--- START ---

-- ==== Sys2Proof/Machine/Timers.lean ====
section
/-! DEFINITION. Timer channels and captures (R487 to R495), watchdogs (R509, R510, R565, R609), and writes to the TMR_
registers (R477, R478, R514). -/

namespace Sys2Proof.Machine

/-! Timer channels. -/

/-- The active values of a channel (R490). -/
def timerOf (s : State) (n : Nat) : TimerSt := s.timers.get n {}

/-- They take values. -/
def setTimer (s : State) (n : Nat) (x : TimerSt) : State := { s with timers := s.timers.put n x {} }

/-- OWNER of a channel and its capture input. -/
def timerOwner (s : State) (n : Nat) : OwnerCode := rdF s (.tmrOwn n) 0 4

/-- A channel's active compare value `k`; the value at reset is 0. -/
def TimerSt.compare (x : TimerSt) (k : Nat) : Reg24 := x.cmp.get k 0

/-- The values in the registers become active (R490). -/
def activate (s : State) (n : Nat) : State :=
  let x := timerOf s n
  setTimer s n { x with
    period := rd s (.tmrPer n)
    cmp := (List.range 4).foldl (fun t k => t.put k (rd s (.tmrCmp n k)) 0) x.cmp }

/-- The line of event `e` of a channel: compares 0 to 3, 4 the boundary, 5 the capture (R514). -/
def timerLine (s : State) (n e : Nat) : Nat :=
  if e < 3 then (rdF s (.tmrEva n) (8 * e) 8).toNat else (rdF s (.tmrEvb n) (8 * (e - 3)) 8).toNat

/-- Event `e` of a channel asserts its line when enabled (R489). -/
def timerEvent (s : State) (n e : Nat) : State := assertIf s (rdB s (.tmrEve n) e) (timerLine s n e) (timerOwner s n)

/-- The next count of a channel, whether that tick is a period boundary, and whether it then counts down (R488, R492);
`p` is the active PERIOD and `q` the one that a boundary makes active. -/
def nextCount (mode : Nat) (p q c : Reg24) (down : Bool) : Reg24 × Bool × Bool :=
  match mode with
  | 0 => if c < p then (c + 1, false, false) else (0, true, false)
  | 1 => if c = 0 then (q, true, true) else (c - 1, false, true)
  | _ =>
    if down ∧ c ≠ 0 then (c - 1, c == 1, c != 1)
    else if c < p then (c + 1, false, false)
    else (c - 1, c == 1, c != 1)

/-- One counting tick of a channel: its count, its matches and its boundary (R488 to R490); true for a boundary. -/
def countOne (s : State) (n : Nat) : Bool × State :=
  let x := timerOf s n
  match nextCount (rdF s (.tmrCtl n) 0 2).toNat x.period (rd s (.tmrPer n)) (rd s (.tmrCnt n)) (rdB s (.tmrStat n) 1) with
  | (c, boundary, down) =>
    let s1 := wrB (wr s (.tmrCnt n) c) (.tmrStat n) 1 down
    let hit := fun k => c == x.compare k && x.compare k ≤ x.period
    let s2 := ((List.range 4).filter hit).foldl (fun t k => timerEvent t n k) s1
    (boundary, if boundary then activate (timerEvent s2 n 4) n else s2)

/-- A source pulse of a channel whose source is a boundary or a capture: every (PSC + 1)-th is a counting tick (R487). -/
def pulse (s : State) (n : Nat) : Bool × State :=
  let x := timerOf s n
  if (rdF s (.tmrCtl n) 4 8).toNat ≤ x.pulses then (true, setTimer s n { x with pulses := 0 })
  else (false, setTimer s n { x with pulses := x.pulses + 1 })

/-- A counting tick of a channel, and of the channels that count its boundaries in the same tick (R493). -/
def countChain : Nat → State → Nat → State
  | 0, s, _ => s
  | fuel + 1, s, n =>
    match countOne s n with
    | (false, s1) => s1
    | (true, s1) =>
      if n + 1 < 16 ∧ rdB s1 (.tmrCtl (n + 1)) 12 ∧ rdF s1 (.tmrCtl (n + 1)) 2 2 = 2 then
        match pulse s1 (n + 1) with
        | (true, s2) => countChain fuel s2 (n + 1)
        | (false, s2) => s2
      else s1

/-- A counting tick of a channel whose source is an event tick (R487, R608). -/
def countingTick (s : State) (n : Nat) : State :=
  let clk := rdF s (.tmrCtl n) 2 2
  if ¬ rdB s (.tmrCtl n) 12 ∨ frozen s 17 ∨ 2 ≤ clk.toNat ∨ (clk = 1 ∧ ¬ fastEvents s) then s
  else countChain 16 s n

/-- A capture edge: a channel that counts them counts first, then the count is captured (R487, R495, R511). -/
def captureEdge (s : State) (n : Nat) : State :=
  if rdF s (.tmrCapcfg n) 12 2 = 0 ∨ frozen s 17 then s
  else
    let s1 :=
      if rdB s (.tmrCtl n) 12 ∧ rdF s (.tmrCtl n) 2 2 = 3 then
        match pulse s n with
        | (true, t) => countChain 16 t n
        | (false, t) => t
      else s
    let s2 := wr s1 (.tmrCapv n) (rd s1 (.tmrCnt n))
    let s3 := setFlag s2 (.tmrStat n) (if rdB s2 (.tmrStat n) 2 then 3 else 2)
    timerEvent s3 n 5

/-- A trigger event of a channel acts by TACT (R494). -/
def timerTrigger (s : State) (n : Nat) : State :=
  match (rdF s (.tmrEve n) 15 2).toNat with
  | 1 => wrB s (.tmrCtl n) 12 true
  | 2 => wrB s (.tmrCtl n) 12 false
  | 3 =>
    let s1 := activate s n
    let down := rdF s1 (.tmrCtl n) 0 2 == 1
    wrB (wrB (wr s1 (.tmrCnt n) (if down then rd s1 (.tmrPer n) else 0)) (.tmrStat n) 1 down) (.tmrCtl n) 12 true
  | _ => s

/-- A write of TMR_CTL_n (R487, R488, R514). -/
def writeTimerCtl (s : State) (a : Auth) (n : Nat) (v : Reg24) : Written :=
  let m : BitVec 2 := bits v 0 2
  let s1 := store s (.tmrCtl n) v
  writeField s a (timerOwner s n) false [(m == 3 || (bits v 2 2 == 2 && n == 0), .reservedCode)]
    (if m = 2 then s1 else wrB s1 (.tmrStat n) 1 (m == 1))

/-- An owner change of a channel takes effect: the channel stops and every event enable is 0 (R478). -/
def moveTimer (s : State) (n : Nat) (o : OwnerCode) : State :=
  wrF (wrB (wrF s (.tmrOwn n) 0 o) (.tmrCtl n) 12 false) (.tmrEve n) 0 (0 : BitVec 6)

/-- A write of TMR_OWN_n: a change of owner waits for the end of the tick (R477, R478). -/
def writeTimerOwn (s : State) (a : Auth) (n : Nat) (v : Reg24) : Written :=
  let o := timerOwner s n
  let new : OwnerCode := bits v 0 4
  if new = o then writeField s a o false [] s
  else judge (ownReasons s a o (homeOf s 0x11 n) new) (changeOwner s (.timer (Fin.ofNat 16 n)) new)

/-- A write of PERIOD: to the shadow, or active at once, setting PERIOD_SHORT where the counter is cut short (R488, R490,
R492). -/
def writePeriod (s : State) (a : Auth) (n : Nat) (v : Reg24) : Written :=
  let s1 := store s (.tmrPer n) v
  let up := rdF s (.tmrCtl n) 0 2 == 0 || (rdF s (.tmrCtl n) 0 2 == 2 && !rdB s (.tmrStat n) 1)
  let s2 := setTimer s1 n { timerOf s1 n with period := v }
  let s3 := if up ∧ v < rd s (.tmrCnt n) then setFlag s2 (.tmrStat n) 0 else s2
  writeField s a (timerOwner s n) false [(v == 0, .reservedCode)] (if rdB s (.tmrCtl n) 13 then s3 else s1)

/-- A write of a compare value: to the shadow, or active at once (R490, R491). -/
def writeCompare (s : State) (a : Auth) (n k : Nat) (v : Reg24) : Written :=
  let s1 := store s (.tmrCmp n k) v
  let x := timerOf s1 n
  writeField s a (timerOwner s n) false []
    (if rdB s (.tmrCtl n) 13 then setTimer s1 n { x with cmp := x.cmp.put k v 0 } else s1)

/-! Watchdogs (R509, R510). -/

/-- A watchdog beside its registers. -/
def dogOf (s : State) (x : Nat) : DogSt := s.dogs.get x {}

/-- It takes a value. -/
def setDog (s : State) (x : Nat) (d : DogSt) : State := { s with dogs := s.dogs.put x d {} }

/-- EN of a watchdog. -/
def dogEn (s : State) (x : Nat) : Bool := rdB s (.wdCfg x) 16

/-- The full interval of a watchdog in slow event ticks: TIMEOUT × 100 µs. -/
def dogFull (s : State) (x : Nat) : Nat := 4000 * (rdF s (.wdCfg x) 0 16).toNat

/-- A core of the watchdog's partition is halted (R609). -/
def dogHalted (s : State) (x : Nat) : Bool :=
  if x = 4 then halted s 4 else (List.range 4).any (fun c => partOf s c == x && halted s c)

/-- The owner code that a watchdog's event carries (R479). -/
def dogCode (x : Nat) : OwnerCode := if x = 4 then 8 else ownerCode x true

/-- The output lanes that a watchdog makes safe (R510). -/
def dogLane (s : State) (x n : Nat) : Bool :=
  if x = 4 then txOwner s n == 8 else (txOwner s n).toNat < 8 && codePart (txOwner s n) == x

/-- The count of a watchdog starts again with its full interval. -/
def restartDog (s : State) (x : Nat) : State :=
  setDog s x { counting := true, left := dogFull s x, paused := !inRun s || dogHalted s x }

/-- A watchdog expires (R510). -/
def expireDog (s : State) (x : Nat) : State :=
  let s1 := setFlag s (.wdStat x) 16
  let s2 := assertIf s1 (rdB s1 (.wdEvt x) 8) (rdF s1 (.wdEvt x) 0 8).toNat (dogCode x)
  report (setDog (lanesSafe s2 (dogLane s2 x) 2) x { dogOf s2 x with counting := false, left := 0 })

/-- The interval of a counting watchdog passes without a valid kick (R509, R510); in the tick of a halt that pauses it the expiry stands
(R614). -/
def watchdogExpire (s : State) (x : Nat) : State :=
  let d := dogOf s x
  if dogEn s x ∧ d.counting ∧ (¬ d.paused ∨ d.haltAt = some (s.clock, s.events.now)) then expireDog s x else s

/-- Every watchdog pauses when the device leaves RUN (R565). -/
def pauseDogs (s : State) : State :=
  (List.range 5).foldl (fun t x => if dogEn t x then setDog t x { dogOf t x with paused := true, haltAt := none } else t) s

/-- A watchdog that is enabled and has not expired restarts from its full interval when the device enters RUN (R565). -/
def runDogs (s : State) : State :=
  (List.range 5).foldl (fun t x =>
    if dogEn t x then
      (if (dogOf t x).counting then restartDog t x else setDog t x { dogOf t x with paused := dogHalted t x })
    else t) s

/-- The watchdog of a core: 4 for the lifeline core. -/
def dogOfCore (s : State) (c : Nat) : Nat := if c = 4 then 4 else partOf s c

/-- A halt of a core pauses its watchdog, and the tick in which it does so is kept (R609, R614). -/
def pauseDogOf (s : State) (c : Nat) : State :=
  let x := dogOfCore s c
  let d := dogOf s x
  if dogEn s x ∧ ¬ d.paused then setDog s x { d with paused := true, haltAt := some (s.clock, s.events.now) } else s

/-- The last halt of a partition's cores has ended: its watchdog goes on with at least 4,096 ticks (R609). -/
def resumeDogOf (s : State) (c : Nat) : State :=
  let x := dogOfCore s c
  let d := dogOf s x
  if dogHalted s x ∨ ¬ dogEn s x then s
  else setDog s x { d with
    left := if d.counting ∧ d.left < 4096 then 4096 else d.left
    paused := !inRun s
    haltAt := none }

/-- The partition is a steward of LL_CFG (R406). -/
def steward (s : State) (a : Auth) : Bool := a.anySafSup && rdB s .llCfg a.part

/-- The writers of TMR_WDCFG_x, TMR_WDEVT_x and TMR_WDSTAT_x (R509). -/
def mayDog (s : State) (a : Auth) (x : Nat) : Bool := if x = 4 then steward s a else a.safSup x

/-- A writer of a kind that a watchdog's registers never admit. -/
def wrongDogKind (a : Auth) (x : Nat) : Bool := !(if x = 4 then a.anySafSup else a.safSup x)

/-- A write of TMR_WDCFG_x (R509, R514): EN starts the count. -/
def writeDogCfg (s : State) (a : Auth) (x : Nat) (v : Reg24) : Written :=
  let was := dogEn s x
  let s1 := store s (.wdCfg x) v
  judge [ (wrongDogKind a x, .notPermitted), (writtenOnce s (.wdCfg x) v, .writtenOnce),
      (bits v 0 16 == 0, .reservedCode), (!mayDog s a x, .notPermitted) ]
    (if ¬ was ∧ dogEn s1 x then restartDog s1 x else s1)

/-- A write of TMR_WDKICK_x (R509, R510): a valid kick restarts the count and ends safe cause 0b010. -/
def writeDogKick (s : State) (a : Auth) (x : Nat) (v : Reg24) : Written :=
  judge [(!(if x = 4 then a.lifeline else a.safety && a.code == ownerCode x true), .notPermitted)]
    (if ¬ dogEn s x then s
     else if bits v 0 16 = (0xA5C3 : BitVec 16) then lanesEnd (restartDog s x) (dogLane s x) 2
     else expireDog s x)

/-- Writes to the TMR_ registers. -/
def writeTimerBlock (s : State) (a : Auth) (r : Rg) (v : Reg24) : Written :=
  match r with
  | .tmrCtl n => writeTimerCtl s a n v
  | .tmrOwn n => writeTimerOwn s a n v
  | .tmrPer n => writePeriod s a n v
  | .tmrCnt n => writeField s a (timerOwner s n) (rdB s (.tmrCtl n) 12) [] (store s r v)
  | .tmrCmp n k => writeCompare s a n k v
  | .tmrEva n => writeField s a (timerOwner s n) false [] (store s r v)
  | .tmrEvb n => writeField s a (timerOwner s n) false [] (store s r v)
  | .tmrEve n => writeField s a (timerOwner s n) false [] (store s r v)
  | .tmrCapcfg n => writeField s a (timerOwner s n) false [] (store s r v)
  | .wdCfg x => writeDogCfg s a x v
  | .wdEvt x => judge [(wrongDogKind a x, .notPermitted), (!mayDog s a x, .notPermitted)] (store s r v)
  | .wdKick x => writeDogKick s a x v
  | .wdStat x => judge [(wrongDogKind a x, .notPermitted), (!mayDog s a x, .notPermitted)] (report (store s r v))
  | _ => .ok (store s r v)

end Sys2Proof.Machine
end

--- END ---
--- START ---

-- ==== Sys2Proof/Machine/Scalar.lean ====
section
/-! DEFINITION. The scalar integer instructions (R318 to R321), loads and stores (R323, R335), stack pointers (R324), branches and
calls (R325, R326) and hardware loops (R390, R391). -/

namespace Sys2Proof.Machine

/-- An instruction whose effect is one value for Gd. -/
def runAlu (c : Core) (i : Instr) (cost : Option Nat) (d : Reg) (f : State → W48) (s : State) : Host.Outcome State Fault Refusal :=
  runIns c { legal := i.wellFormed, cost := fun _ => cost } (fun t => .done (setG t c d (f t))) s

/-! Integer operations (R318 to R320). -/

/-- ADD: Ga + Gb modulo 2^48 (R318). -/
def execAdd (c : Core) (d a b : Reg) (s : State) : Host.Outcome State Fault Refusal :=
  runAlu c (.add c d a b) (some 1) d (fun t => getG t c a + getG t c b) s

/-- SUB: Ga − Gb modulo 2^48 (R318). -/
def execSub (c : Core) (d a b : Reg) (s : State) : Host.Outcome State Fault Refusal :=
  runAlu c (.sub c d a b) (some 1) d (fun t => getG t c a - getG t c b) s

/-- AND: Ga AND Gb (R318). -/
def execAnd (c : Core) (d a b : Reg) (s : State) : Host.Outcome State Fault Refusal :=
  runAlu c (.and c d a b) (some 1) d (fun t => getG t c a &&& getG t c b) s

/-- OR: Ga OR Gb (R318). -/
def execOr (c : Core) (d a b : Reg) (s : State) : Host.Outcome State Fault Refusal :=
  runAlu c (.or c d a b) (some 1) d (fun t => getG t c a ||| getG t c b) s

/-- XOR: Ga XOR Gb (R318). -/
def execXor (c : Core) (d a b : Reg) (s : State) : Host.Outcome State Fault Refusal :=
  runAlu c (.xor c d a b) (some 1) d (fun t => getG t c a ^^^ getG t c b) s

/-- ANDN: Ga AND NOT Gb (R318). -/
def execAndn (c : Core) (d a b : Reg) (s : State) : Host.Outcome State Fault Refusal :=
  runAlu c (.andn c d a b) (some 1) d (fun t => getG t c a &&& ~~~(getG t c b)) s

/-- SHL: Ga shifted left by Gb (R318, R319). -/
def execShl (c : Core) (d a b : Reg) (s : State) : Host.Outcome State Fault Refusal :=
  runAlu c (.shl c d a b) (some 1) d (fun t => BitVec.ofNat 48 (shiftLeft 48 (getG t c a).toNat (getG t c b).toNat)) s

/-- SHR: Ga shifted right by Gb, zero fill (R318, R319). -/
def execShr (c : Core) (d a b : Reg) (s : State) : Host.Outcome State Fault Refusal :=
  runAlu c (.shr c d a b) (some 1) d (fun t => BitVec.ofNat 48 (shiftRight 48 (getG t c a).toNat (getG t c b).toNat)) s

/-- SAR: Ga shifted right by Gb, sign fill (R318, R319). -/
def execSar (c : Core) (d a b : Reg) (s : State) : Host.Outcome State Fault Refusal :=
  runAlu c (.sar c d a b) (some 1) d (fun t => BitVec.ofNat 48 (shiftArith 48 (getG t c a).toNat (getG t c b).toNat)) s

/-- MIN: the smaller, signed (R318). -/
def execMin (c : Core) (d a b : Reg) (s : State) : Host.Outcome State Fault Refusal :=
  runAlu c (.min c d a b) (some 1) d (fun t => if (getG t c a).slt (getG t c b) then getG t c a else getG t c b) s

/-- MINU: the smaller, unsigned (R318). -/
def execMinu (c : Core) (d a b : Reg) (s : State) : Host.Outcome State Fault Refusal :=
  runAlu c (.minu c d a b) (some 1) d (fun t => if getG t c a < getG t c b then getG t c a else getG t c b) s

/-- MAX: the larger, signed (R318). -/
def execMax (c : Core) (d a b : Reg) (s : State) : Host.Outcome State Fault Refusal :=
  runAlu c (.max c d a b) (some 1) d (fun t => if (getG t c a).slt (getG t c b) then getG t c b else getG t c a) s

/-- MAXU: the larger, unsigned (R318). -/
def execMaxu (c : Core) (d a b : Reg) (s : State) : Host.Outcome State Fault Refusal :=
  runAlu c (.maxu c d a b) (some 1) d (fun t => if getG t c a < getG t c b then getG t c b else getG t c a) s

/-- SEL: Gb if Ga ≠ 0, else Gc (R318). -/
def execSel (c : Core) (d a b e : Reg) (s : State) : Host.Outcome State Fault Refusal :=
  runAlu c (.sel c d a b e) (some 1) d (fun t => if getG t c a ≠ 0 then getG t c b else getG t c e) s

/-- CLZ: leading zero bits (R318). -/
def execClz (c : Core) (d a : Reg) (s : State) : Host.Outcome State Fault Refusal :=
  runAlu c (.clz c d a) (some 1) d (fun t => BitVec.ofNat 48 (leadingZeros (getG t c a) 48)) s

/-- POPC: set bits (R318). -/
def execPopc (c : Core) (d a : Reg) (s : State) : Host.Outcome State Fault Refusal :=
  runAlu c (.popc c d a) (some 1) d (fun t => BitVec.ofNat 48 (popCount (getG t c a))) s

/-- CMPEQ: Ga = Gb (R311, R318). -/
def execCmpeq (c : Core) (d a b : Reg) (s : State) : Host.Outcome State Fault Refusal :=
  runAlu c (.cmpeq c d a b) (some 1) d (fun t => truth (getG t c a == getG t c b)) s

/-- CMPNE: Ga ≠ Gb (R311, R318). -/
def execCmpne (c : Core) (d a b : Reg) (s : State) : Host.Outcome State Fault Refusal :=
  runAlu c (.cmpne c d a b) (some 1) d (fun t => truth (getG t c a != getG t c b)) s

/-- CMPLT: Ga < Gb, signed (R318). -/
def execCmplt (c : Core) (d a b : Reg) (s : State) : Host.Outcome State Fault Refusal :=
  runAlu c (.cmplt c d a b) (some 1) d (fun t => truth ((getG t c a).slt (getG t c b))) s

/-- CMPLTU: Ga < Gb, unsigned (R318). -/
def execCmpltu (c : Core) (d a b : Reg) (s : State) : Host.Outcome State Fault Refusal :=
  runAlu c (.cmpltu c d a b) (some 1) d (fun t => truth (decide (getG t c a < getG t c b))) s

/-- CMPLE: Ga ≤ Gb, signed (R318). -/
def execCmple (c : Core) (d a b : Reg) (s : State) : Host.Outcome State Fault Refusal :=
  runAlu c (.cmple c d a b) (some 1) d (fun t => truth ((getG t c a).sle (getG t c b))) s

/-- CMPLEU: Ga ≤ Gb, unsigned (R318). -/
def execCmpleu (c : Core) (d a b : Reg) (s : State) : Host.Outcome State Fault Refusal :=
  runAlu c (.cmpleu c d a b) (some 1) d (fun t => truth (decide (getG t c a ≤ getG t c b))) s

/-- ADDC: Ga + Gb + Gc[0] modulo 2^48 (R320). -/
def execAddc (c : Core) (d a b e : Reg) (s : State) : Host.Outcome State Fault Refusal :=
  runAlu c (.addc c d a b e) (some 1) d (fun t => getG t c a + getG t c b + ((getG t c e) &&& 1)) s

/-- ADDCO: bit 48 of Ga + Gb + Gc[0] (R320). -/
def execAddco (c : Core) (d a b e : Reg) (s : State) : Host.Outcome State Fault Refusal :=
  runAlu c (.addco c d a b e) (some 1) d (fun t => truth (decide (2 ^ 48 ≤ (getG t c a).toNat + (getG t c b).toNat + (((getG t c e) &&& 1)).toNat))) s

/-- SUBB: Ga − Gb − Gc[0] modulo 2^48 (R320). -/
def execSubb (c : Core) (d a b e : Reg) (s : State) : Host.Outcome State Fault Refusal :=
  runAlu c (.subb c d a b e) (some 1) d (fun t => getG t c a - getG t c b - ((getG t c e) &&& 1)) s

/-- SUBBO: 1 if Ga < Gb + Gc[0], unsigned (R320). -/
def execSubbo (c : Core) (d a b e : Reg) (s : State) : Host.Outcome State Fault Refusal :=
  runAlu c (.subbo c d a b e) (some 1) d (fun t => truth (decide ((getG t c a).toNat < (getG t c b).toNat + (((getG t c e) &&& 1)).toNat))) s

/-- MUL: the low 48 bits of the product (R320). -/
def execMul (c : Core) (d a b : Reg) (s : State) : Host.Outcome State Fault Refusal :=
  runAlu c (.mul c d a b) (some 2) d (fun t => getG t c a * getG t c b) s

--- END ---

- ASSIGNMENT: Restate word for word only the lines above from the line containing "take values. -/" to the line containing "def timerOwner (s", both of them included.

- ANSWER TO THE PROBLEM:
/-- They take values. -/
def setTimer (s : State) (n : Nat) (x : TimerSt) : State := { s with timers := s.timers.put n x {} }

/-- OWNER of a channel and its capture input. -/
def timerOwner (s : State) (n : Nat) : OwnerCode := rdF s (.tmrOwn n) 0 4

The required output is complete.